▸ Task brief: Write out the records below word for word, please.
----------
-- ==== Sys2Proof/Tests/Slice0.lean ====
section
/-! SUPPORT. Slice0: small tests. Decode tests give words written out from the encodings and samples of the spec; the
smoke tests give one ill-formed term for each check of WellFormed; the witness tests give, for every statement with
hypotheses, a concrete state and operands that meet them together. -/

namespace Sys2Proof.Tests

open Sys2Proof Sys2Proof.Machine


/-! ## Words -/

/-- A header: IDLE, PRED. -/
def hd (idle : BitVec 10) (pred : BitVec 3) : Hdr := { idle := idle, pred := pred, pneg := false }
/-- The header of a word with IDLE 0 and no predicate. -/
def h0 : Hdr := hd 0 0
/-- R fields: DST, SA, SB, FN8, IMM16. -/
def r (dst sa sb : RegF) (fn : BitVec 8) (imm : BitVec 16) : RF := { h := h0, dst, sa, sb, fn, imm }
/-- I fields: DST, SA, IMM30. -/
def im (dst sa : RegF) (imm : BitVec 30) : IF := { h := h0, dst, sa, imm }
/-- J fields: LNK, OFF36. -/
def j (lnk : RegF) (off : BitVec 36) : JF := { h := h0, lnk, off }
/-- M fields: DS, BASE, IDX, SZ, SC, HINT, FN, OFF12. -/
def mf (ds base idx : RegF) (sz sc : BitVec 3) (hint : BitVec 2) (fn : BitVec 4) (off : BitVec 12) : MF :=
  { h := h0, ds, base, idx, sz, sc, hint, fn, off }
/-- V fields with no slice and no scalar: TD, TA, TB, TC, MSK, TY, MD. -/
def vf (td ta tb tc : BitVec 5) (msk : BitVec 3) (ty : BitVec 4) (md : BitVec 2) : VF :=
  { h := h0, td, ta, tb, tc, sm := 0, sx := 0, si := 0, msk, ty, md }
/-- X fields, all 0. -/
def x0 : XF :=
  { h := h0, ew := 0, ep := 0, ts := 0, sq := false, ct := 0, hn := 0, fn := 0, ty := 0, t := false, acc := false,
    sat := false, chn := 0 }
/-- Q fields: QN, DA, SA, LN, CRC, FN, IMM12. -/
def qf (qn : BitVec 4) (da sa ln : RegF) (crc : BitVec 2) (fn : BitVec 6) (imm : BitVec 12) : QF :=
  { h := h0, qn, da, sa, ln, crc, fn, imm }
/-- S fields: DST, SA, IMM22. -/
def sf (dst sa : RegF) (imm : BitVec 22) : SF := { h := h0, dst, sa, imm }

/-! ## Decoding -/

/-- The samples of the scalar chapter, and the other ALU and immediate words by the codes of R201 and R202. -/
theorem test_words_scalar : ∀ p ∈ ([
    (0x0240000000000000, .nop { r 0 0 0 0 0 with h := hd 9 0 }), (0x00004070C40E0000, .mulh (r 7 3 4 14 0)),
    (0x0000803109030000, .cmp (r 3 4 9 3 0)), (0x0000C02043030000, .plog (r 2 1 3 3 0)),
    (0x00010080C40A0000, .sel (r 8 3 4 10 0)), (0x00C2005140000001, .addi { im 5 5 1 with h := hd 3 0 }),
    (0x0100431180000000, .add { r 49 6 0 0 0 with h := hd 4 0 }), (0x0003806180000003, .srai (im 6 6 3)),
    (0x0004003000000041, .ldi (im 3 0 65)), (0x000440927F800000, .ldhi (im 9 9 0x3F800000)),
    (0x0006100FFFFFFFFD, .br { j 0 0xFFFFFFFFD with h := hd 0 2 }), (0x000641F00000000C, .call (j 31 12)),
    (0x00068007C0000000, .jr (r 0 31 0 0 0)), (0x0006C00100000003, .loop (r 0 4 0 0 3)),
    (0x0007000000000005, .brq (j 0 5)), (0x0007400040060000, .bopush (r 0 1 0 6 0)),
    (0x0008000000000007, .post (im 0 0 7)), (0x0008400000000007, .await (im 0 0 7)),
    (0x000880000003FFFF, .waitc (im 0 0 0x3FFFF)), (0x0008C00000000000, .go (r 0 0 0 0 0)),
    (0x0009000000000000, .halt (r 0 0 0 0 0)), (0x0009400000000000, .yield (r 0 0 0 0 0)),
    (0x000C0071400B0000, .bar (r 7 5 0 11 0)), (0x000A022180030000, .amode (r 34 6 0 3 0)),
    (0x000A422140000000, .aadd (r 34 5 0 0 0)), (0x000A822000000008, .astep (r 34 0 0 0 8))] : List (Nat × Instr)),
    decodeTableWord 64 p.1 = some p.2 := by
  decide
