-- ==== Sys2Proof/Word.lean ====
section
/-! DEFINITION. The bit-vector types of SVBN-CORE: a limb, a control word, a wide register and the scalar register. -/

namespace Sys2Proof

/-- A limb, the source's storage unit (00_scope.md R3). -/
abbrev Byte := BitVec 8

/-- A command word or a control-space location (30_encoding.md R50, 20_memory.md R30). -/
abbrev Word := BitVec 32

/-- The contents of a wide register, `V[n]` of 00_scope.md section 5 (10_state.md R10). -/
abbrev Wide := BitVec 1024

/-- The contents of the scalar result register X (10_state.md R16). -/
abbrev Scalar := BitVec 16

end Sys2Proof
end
----------
▸ Solved exercise:
-- ==== Sys2Proof/Tests/Slice0.lean ====
section
/-! SUPPORT. Slice0: small tests. Decode tests give words written out from the encodings and samples of the spec; the
smoke tests give one ill-formed term for each check of WellFormed; the witness tests give, for every statement with
hypotheses, a concrete state and operands that meet them together. -/

namespace Sys2Proof.Tests

open Sys2Proof Sys2Proof.Machine


/-! ## Words -/

/-- A header: IDLE, PRED. -/
def hd (idle : BitVec 10) (pred : BitVec 3) : Hdr := { idle := idle, pred := pred, pneg := false }
/-- The header of a word with IDLE 0 and no predicate. -/
def h0 : Hdr := hd 0 0
/-- R fields: DST, SA, SB, FN8, IMM16. -/
def r (dst sa sb : RegF) (fn : BitVec 8) (imm : BitVec 16) : RF := { h := h0, dst, sa, sb, fn, imm }
/-- I fields: DST, SA, IMM30. -/
def im (dst sa : RegF) (imm : BitVec 30) : IF := { h := h0, dst, sa, imm }
/-- J fields: LNK, OFF36. -/
def j (lnk : RegF) (off : BitVec 36) : JF := { h := h0, lnk, off }
/-- M fields: DS, BASE, IDX, SZ, SC, HINT, FN, OFF12. -/
def mf (ds base idx : RegF) (sz sc : BitVec 3) (hint : BitVec 2) (fn : BitVec 4) (off : BitVec 12) : MF :=
  { h := h0, ds, base, idx, sz, sc, hint, fn, off }
/-- V fields with no slice and no scalar: TD, TA, TB, TC, MSK, TY, MD. -/
def vf (td ta tb tc : BitVec 5) (msk : BitVec 3) (ty : BitVec 4) (md : BitVec 2) : VF :=
  { h := h0, td, ta, tb, tc, sm := 0, sx := 0, si := 0, msk, ty, md }
/-- X fields, all 0. -/
def x0 : XF :=
  { h := h0, ew := 0, ep := 0, ts := 0, sq := false, ct := 0, hn := 0, fn := 0, ty := 0, t := false, acc := false,
    sat := false, chn := 0 }
/-- Q fields: QN, DA, SA, LN, CRC, FN, IMM12. -/
def qf (qn : BitVec 4) (da sa ln : RegF) (crc : BitVec 2) (fn : BitVec 6) (imm : BitVec 12) : QF :=
  { h := h0, qn, da, sa, ln, crc, fn, imm }
/-- S fields: DST, SA, IMM22. -/
def sf (dst sa : RegF) (imm : BitVec 22) : SF := { h := h0, dst, sa, imm }

/-! ## Decoding -/

/-- The samples of the scalar chapter, and the other ALU and immediate words by the codes of R201 and R202. -/
theorem test_words_scalar : ∀ p ∈ ([
    (0x0240000000000000, .nop { r 0 0 0 0 0 with h := hd 9 0 }), (0x00004070C40E0000, .mulh (r 7 3 4 14 0)),
    (0x0000803109030000, .cmp (r 3 4 9 3 0)), (0x0000C02043030000, .plog (r 2 1 3 3 0)),
    (0x00010080C40A0000, .sel (r 8 3 4 10 0)), (0x00C2005140000001, .addi { im 5 5 1 with h := hd 3 0 }),
    (0x0100431180000000, .add { r 49 6 0 0 0 with h := hd 4 0 }), (0x0003806180000003, .srai (im 6 6 3)),
    (0x0004003000000041, .ldi (im 3 0 65)), (0x000440927F800000, .ldhi (im 9 9 0x3F800000)),
    (0x0006100FFFFFFFFD, .br { j 0 0xFFFFFFFFD with h := hd 0 2 }), (0x000641F00000000C, .call (j 31 12)),
    (0x00068007C0000000, .jr (r 0 31 0 0 0)), (0x0006C00100000003, .loop (r 0 4 0 0 3)),
    (0x0007000000000005, .brq (j 0 5)), (0x0007400040060000, .bopush (r 0 1 0 6 0)),
    (0x0008000000000007, .post (im 0 0 7)), (0x0008400000000007, .await (im 0 0 7)),
    (0x000880000003FFFF, .waitc (im 0 0 0x3FFFF)), (0x0008C00000000000, .go (r 0 0 0 0 0)),
    (0x0009000000000000, .halt (r 0 0 0 0 0)), (0x0009400000000000, .yield (r 0 0 0 0 0)),
    (0x000C0071400B0000, .bar (r 7 5 0 11 0)), (0x000A022180030000, .amode (r 34 6 0 3 0)),
    (0x000A422140000000, .aadd (r 34 5 0 0 0)), (0x000A822000000008, .astep (r 34 0 0 0 8))] : List (Nat × Instr)),
    decodeTableWord 64 p.1 = some p.2 := by
  decide
-- ==== Sys2Proof/Word.lean ====
section
/-! DEFINITION. The bit-vector types of SVBN-CORE: a limb, a control word, a wide register and the scalar register. -/

namespace Sys2Proof

/-- A limb, the source's storage unit (00_scope.md R3). -/
abbrev Byte := BitVec 8

/-- A command word or a control-space location (30_encoding.md R50, 20_memory.md R30). -/
abbrev Word := BitVec 32

/-- The contents of a wide register, `V[n]` of 00_scope.md section 5 (10_state.md R10). -/
abbrev Wide := BitVec 1024

/-- The contents of the scalar result register X (10_state.md R16). -/
abbrev Scalar := BitVec 16

end Sys2Proof
end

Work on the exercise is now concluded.